System is under kitchen sink. I replaced 5 filters all together on the system. Cold in, drain line, expansion tank, and filtered water out. I had 1 filter in backwards so I had no water at tap. Changed that. Water coming out of faucet now, comes out a steady stream then gets weaker and weaker to a small drip. Expansion tank holding air at 12psi. When I first got there took tank outside,it was full of water opened valve on tank and water shot across front yard. Took tank and filters to supply house. I wanted a new tank supply house talked me out of it because it was holding pressure. I still think the tank should be replaced. Supply House told me you shouldn't get a lot of water out of tap, that's how that system works. Any thoughts guys?


----------



## ILPlumber (Jun 17, 2008)

Wait.....

They take a long time to make RO water. You on got a little because you only waited a little while.

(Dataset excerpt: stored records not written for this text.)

-- ==== Sys2Proof/Machine/Ops.lean ====
section
/-! DEFINITION. The named operations over the state (00_scope.md R13, R14): reading and writing the buffer memory, issuing to
the bus controller, taking a fault, free draws, and the reset. There is no return from a fault: only a reset leaves the halted
state (60_exceptions.md R218). -/

namespace Sys2Proof.Machine

/-! ### The buffer memory (20_memory.md R50 to R54) -/

/-- REGBLK's base (R50). -/
def regblkBase : Addr := 0x00#8

/-- CMDW's base (R50). -/
def cmdwBase : Addr := 0x08#8

/-- CMDR's address (R50). -/
def cmdrBase : Addr := 0x0A#8

/-- Is the address one of CMDW and CMDR, the ROM (R50)? -/
def isRom (a : Addr) : Bool :=
  decide (0x08 ≤ a.toNat) && decide (a.toNat ≤ 0x0A)

/-- What an unlisted address reads as: the ROM its constants (R50, R52), every other address the byte drawn at the latest reset
(R52, log entry 2). -/
def unlisted (s : State) (a : Addr) : Byte :=
  if a = 0x08#8 then s.cfg.devWaddr
  else if a = 0x09#8 then Config.regIndex
  else if a = 0x0A#8 then s.cfg.devRaddr
  else s.fill[a.toNat]'a.isLt

/-- The byte a cell list holds at a key. -/
def lookupCell : List Host.Cell → Nat → Option Byte
  | [], _ => none
  | c :: cs, k => if c.1 = k then some c.2 else lookupCell cs k

/-- A cell list without a key. -/
def eraseCell : List Host.Cell → Nat → List Host.Cell
  | [], _ => []
  | c :: cs, k => if c.1 = k then eraseCell cs k else c :: eraseCell cs k

/-- A rising cell list with a byte put at a key. -/
def insertCell : List Host.Cell → Nat → Byte → List Host.Cell
  | [], k, v => [(k, v)]
  | c :: cs, k, v =>
    if k < c.1 then (k, v) :: c :: cs
    else if c.1 = k then (k, v) :: cs
    else c :: insertCell cs k v

/-- MemRead(a, 1): one byte, no side effect (R54). -/
def memRead (s : State) (a : Addr) : Byte :=
  (lookupCell s.mem a.toNat).getD (unlisted s a)

/-- The cells after one byte is written, in the canonical form. A write to the ROM leaves the ROM as it is: no rule makes one
(R54), so only states no run reaches ask for it. DESIGN CHOICE, log entry 4. -/
def cellsAfter (s : State) (a : Addr) (v : Byte) : List Host.Cell :=
  if isRom a then s.mem
  else if v = unlisted s a then eraseCell s.mem a.toNat
  else insertCell s.mem a.toNat v

/-- MemWrite(a, 1, v): one byte, no other (R54). -/
def memWrite (s : State) (a : Addr) (v : Byte) : State :=
  { s with mem := cellsAfter s a v }

/-- Several bytes written in order. -/
def memWriteAll (s : State) : List (Addr × Byte) → State
  | [] => s
  | p :: ps => memWriteAll (memWrite s p.1 p.2) ps

/-- May this cell be listed: its address exists and is no ROM, and its byte is not what the address reads as unlisted? -/
def cellListable (s : State) (c : Host.Cell) : Bool :=
  decide (c.1 < 256) && !isRom (BitVec.ofNat 8 c.1) && !decide (c.2 = unlisted s (BitVec.ofNat 8 c.1))

/-- Are the keys of a cell list strictly rising? -/
def keysRising : List Host.Cell → Bool
  | [] => true
  | c :: cs => cs.all (fun d => decide (c.1 < d.1)) && keysRising cs

/-- The canonical form of the memory. -/
def Memory.wf (s : State) : Bool :=
  keysRising s.mem && s.mem.all (cellListable s)

/-! ### The bus controller's request port -/

/-- Issue(op) (00_scope.md R14, 10_state.md R31): the history grows by the operation, and the operation is outstanding, but for
a stop condition, which has no completion and leaves OUTST as it is. -/
def issue (op : BusOp) (s : State) : State :=
  { s with bh := s.bh ++ [op], outst := if op = .stop then s.outst else some op }

/-! ### Faults -/

/-- Taking a fault (60_exceptions.md R215): HALT and HCAUSE are written and nothing else. The command gets no response
(30_encoding.md R76). -/
def raiseFault (c : Cause) (s : State) : State :=
  { s with halt := true, hcause := c }

/-- A rule of the block runs only while HALT = 0; a halted block has no step (R215). -/
def whileRunning (s : State) (f : State → State) : Host.Outcome State Fault Refusal :=
  if s.halt then .fault (.halted s.hcause) else .next (f s)

/-! ### Free values and reset -/

/-- BPTR and BREM take free values: what they hold outside Sending and Receiving is unspecified (10_state.md R23, R24, I3; log
entry 3). -/
def drawCursor (s : State) : State :=
  { s with bptr := Config.bptrDraw s.draws, brem := Config.bremDraw s.draws, draws := s.draws + 1 }

/-- The reset input, taken at a step boundary in any state, the halted one too (70_reset_and_hazards.md R240, 60_exceptions.md
R225). REGBLK and RAM are drawn anew. The machine's parameters stay, and so does what the agents present later. -/
def applyReset (s : State) : State :=
  State.afterReset s.cfg s.draws s.inputs

end Sys2Proof.Machine
end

It's prolly full after leaving it overnight.

Undersink ones only rely on city pressure to push through those membranes into the holding tank. This takes time.


----------



## gitnerdun (Nov 5, 2008)

I have always set the tank to 7 psi. It will hold more water that way.


----------



## vinpadalino (Aug 27, 2010)

Good to know guys! That's helpful info.
First day at job before I changed the filters it was running 100 times better. But like you said have to wait. I'll drop pressure down to 7psi.


----------



## U666A (Dec 11, 2010)

RO is also quite wasteful to produce. So factor in that all of the water that comes from the supply will not all end up coming out of the tap, and what you do get has to be pushed through a 5 micron filter. Very slow process with a small under counter city pressure operated unit.

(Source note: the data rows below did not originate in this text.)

-- ==== Sys2Proof/Machine/Handoff.lean ====
section
/-! DEFINITION. The flag handoff, the host's access and the trigger (42_handoff.md): FLGCLR, STATUS, MEMRD, MEMWR, TRIG. -/

namespace Sys2Proof.Machine

/-- FLGCLR (R180). -/
def requestFlgclr (s : State) : Answer :=
  (clearFlag s, accepted)

/-- STATUS (R182). -/
def requestStatus (s : State) : Answer :=
  (s, some (.word (statusWord s)))

/-- MEMRD a (R183). -/
def requestMemrd (a : Addr) (s : State) : Answer :=
  (s, some (.byte (memRead s a)))

/-- MEMWR a, v (R184). -/
def requestMemwr (a : Addr) (v : Byte) (s : State) : Answer :=
  if hostWritable a then (memWrite s a v, accepted) else (raiseFault .protectedWrite s, none)

/-- The trigger handler (R190): a read request, its response discarded; FLAG too where TRIGGER_SETS_FLAG. -/
def trigger (s : State) : State :=
  if s.cfg.triggerSetsFlag then setFlag (dropResponse (requestRdrtc s)) else dropResponse (requestRdrtc s)

/-- The command FLGCLR (R180). -/
def execFlgclr (s : State) : Host.Outcome State Fault Refusal :=
  whileRunning s fun s => respond (requestFlgclr s)

/-- The command STATUS (R182). -/
def execStatus (s : State) : Host.Outcome State Fault Refusal :=
  whileRunning s fun s => respond (requestStatus s)

/-- The command MEMRD (R183). -/
def execMemrd (a : Addr) (s : State) : Host.Outcome State Fault Refusal :=
  whileRunning s fun s => respond (requestMemrd a s)

/-- The command MEMWR (R184). -/
def execMemwr (a : Addr) (v : Byte) (s : State) : Host.Outcome State Fault Refusal :=
  whileRunning s fun s => respond (requestMemwr a v s)

/-- The event TRIG (R190). -/
def execTrig (s : State) : Host.Outcome State Fault Refusal :=
  whileRunning s fun s => silent (trigger s)

end Sys2Proof.Machine
end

Sent from my iPhone using PlumbingZone


----------



## rocksteady (Oct 8, 2008)

12 psi is too much for the bladder, lower it to 6-7 psi and you'll gave enough pressure and a bit more volume. R.O. units do make water very slowly but pushing water though a 5 micron filter isn't the problem, it's the .0005 micron holes in the membrane. Figure for every gallon that enters the storage tank 2-3 go down the drain. If everything is set up right and working you should get a steady fast drip from the faucet with the storage tank turned off. That is about how quickly a good membrane can produce clean water.







Paul


----------



## vinpadalino (Aug 27, 2010)

Called HO to check up. They said everything is working fine. I'm going back on Tuesday for Kitchen faucet, I'll take that bladder down to 6-7psi.


----------



## Plumber patt (Jan 26, 2011)

vinpadalino said:


> Called HO to check up. They said everything is working fine. I'm going back on Tuesday for Kitchen faucet, I'll take that bladder down to 6-7psi.

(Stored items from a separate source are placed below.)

-- ==== Sys2Proof/Certificates/Slice0/Obligations.lean ====
section
/-! DEFINITION. The statements for the provers, from the numbered rules of the spec. -/

open Sys2Proof Sys2Proof.Machine

/-! ### Encoding -/

/-- Decoding an encoded instruction gives it back, with every operand at every value (30_encoding.md R73, R78, R80). -/
def Obligations.DecodeOfEncodeIsTheInstruction : Prop :=
  ∀ i : Instr, decode (encode i) = .instr i

/-- Every word has at most one meaning: a word that decodes is the encoding of what it decodes to (30_encoding.md R74, R85). -/
def Obligations.EncodeOfDecodeIsTheWord : Prop :=
  ∀ (w : PortWord) (i : Instr), decode w = .instr i → encode i = w

/-- The example words of 30_encoding.md R75. -/
def Obligations.ExampleWordsDecode : Prop :=
  decodeCommand 0x000011#24 = .instr (.start .rdAddr) ∧
  decodeCommand 0x080222#24 = .instr (.send 0x08#8 2#8 .rdRestart) ∧
  decodeCommand 0x000853#24 = .instr (.recv 0x00#8 8#8 .rdFinish) ∧
  decodeCommand 0x20A50A#24 = .instr (.memwr 0x20#8 0xA5#8) ∧
  decodeCommand 0x020009#24 = .instr (.memrd 0x02#8)

/-! ### What a step runs, and what it refuses -/

/-- A command word of FG that decodes is run: `step` is `exec` of it, the word consumed (00_scope.md R5, 30_encoding.md R74). -/
def Obligations.StepRunsThePresentedCommand : Prop :=
  ∀ (s : State) (w : CommandWord) (rest : List Input) (i : Instr),
    s.halt = false → s.inputs = .command .fg w :: rest → decodeCommand w = .instr i →
    step s = exec i { s with inputs := rest }

/-- An event word of its own agent is run: BUS_DONE of BC, TRIG of TRG (60_exceptions.md R210, R212). That a completion is run
whether or not one is owed is the model's choice, log entry 9. IRQ_NESTING is at the spec's value (00_scope.md R11). -/
def Obligations.StepRunsThePresentedEvent : Prop :=
  (∀ (s : State) (w : EventWord) (rest : List Input) (d : Byte),
    s.halt = false → s.cfg.irqNesting = false → s.inputs = .event .bc w :: rest → decodeEvent w = .instr (.busDone d) →
    step s = exec (.busDone d) { s with inputs := rest }) ∧
  (∀ (s : State) (w : EventWord) (rest : List Input),
    s.halt = false → s.cfg.irqNesting = false → s.inputs = .event .trg w :: rest → decodeEvent w = .instr .trig →
    step s = exec .trig { s with inputs := rest })

/-- With nothing presented the block waits: no state changes, and the response of the last command is gone. The model's choice
(log entry 5) for 70_reset_and_hazards.md R240's "the block is idle and waits for a command or an event". -/
def Obligations.BlockWaitsForAnInput : Prop :=
  ∀ s : State, s.halt = false → s.inputs = [] → step s = .next { s with resp := none }

/-- 30_encoding.md R81. -/
def Obligations.ReservedOpcodeIsRefused : Prop :=
  ∀ (s : State) (w : CommandWord) (rest : List Input),
    s.halt = false → s.inputs = .command .fg w :: rest → (w.op = 0x0#4 ∨ 0xB ≤ w.op.toNat) →
    step s = .refused .reservedOpcode

/-- 30_encoding.md R82: the reserved-zero fields of each command. -/
def Obligations.ReservedFieldIsRefused : Prop :=
  ∀ (s : State) (w : CommandWord) (rest : List Input),
    s.halt = false → s.inputs = .command .fg w :: rest →
    ((w.op = 0x1#4 ∧ (w.a ≠ 0#8 ∨ w.n ≠ 0#8)) ∨
     (0x4 ≤ w.op.toNat ∧ w.op.toNat ≤ 0x8 ∧ (w.a ≠ 0#8 ∨ w.n ≠ 0#8 ∨ w.k ≠ 0#4)) ∨
     (w.op = 0x9#4 ∧ (w.n ≠ 0#8 ∨ w.k ≠ 0#4)) ∨
     (w.op = 0xA#4 ∧ w.k ≠ 0#4)) →
    step s = .refused .reservedField

/-- 30_encoding.md R83, for a word of either agent of the event port. That a TRIG word with a non-zero D which BC presents is
named by its field, not by its agent (60_exceptions.md R212), is the model's choice, log entry 7. -/
def Obligations.ReservedEventIsRefused : Prop :=
  ∀ (s : State) (agent : Agent) (w : EventWord) (rest : List Input),
    s.halt = false → (agent = .bc ∨ agent = .trg) → s.inputs = .event agent w :: rest →
    ((w.ev = 0x0#4 ∨ 0x3 ≤ w.ev.toNat) → step s = .refused .reservedEvent) ∧
    (w.ev = 0x2#4 → w.d ≠ 0#8 → step s = .refused .reservedField)

/-- 30_encoding.md R84, in the order of R74: a START word's reserved-zero fields are checked first. -/
def Obligations.ReservedContinuationIsRefused : Prop :=
  ∀ (s : State) (w : CommandWord) (rest : List Input),
    s.halt = false → s.inputs = .command .fg w :: rest → 0x9 ≤ w.k.toNat →
    ((w.op = 0x1#4 ∧ w.a = 0#8 ∧ w.n = 0#8) ∨ w.op = 0x2#4 ∨ w.op = 0x3#4) →
    step s = .refused .reservedContinuation

/-- 60_exceptions.md R212: a word presented by an agent that does not own it. That a command word of a wrong agent is named by
its agent where the word is reserved too (30_encoding.md R81 to R84) is the model's choice, log entry 7. -/
def Obligations.WrongAgentIsRefused : Prop :=
  (∀ (s : State) (agent : Agent) (w : CommandWord) (rest : List Input),
    s.halt = false → agent ≠ .fg → s.inputs = .command agent w :: rest → step s = .refused .contextViolation) ∧
  (∀ (s : State) (agent : Agent) (w : EventWord) (rest : List Input) (i : Instr),
    s.halt = false → s.inputs = .event agent w :: rest → decodeEvent w = .instr i →
    ((∃ d, i = .busDone d) ∧ agent ≠ .bc ∨ i = .trig ∧ agent ≠ .trg) → step s = .refused .contextViolation)

/-! ### The Bus Engine's requests -/

/-- START (40_bus_engine.md R100): accepted in the idle engine, rejected with nothing written in the busy one. -/
def Obligations.StartRequestsAStartCondition : Prop :=
  ∀ (s : State) (k : Target), s.halt = false →
    (s.busy = false →
      exec (.start k) s = .next
        { s with
          busy := true, phase := .command, cont := k, outst := some .start, bh := s.bh ++ [.start],
          resp := some (.bit 1#1) }) ∧
    (s.busy = true → exec (.start k) s = .next { s with resp := some (.bit 0#1) })

/-- SEND (40_bus_engine.md R104): the checks in their order, and the first byte handed over at the request. -/
def Obligations.SendHandsOverItsFirstByte : Prop :=
  ∀ (s : State) (a : Addr) (n : Count) (k : Target), s.halt = false →
    (n = 0#8 → exec (.send a n k) s = .next { s with resp := some (.bit 1#1) }) ∧
    (n ≠ 0#8 → s.busy = true → exec (.send a n k) s = .next { s with resp := some (.bit 0#1) }) ∧
    (n ≠ 0#8 → s.busy = false → 256 < a.toNat + n.toNat →
      exec (.send a n k) s = .next { s with halt := true, hcause := .bufferRange, resp := none }) ∧
    (n ≠ 0#8 → s.busy = false → a.toNat + n.toNat ≤ 256 →
      exec (.send a n k) s = .next
        { s with
          busy := true, phase := .sending, cont := k, bptr := a + 1#8, brem := n - 1#8,
          outst := some (.tx (memRead s a)), bh := s.bh ++ [.tx (memRead s a)], resp := some (.bit 1#1) })

/-- RECV (40_bus_engine.md R108): the checks in their order, and the first byte armed, acknowledged if more than one is to
come. -/
def Obligations.RecvArmsItsFirstByte : Prop :=
  ∀ (s : State) (a : Addr) (n : Count) (k : Target), s.halt = false →
    (n = 0#8 → exec (.recv a n k) s = .next { s with resp := some (.bit 1#1) }) ∧
    (n ≠ 0#8 → s.busy = true → exec (.recv a n k) s = .next { s with resp := some (.bit 0#1) }) ∧
    (n ≠ 0#8 → s.busy = false → (256 < a.toNat + n.toNat ∨ (8 < a.toNat + n.toNat ∧ a.toNat < 0x0B)) →
      exec (.recv a n k) s = .next { s with halt := true, hcause := .bufferRange, resp := none }) ∧
    (n ≠ 0#8 → s.busy = false → a.toNat + n.toNat ≤ 256 → (a.toNat + n.toNat ≤ 8 ∨ 0x0B ≤ a.toNat) →
      exec (.recv a n k) s = .next
        { s with
          busy := true, phase := .receiving, cont := k, bptr := a, brem := n,
          outst := some (.rx (decide (1 < n.toNat))), bh := s.bh ++ [.rx (decide (1 < n.toNat))],
          resp := some (.bit 1#1) })

/-- STOP (40_bus_engine.md R110): `P` issued in the idle engine, no register written, no completion to come; rejected with
nothing written in the busy one. -/
def Obligations.StopRequestsAStopCondition : Prop :=
  ∀ s : State, s.halt = false →
    (s.busy = false → exec .stop s = .next { s with bh := s.bh ++ [.stop], resp := some (.bit 1#1) }) ∧
    (s.busy = true → exec .stop s = .next { s with resp := some (.bit 0#1) })

/-- Mutual exclusion (40_bus_engine.md R102): START, SEND and RECV of a count that is not 0 are accepted only when BUSY = 0 and
then set it; while BUSY = 1 they answer 0 and change no state. -/
def Obligations.OneEngineStepAtATime : Prop :=
  ∀ (s t : State) (i : Instr) (k : Target) (a : Addr) (n : Count),
    (i = .start k ∨ (n ≠ 0#8 ∧ (i = .send a n k ∨ i = .recv a n k))) → exec i s = .next t →
    (t.resp = some (.bit 1#1) → s.busy = false ∧ t.busy = true) ∧
    (s.busy = true → t = { s with resp := some (.bit 0#1) })

/-- Zero count (40_bus_engine.md R103): accepted, nothing changed, whatever BUSY is. -/
def Obligations.ZeroCountChangesNothing : Prop :=
  ∀ (s : State) (a : Addr) (k : Target), s.halt = false →
    exec (.send a 0#8 k) s = .next { s with resp := some (.bit 1#1) } ∧
    exec (.recv a 0#8 k) s = .next { s with resp := some (.bit 1#1) }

6-7 psi when the tank is empty, 35 psi when it's full


----------



## Ruudplumber (Feb 21, 2011)

one minute of running the r.o. should produce 16 oz of waste water and 4 oz of filtered water...


----------



## DUNBAR PLUMBING (Sep 11, 2008)

I did not know there was a setting of pressure for the captive pressure tank. 

Figured it was preset to follow the design of the RO specs, conditional to the mfg. 

Of course, TXT is different by the way it is gauged against pressure in the building.


----------



## plumb4fun (Feb 18, 2009)

Those R.O. tanks are just like a well pressure tank only smaller. Air adjustable the same way.


----------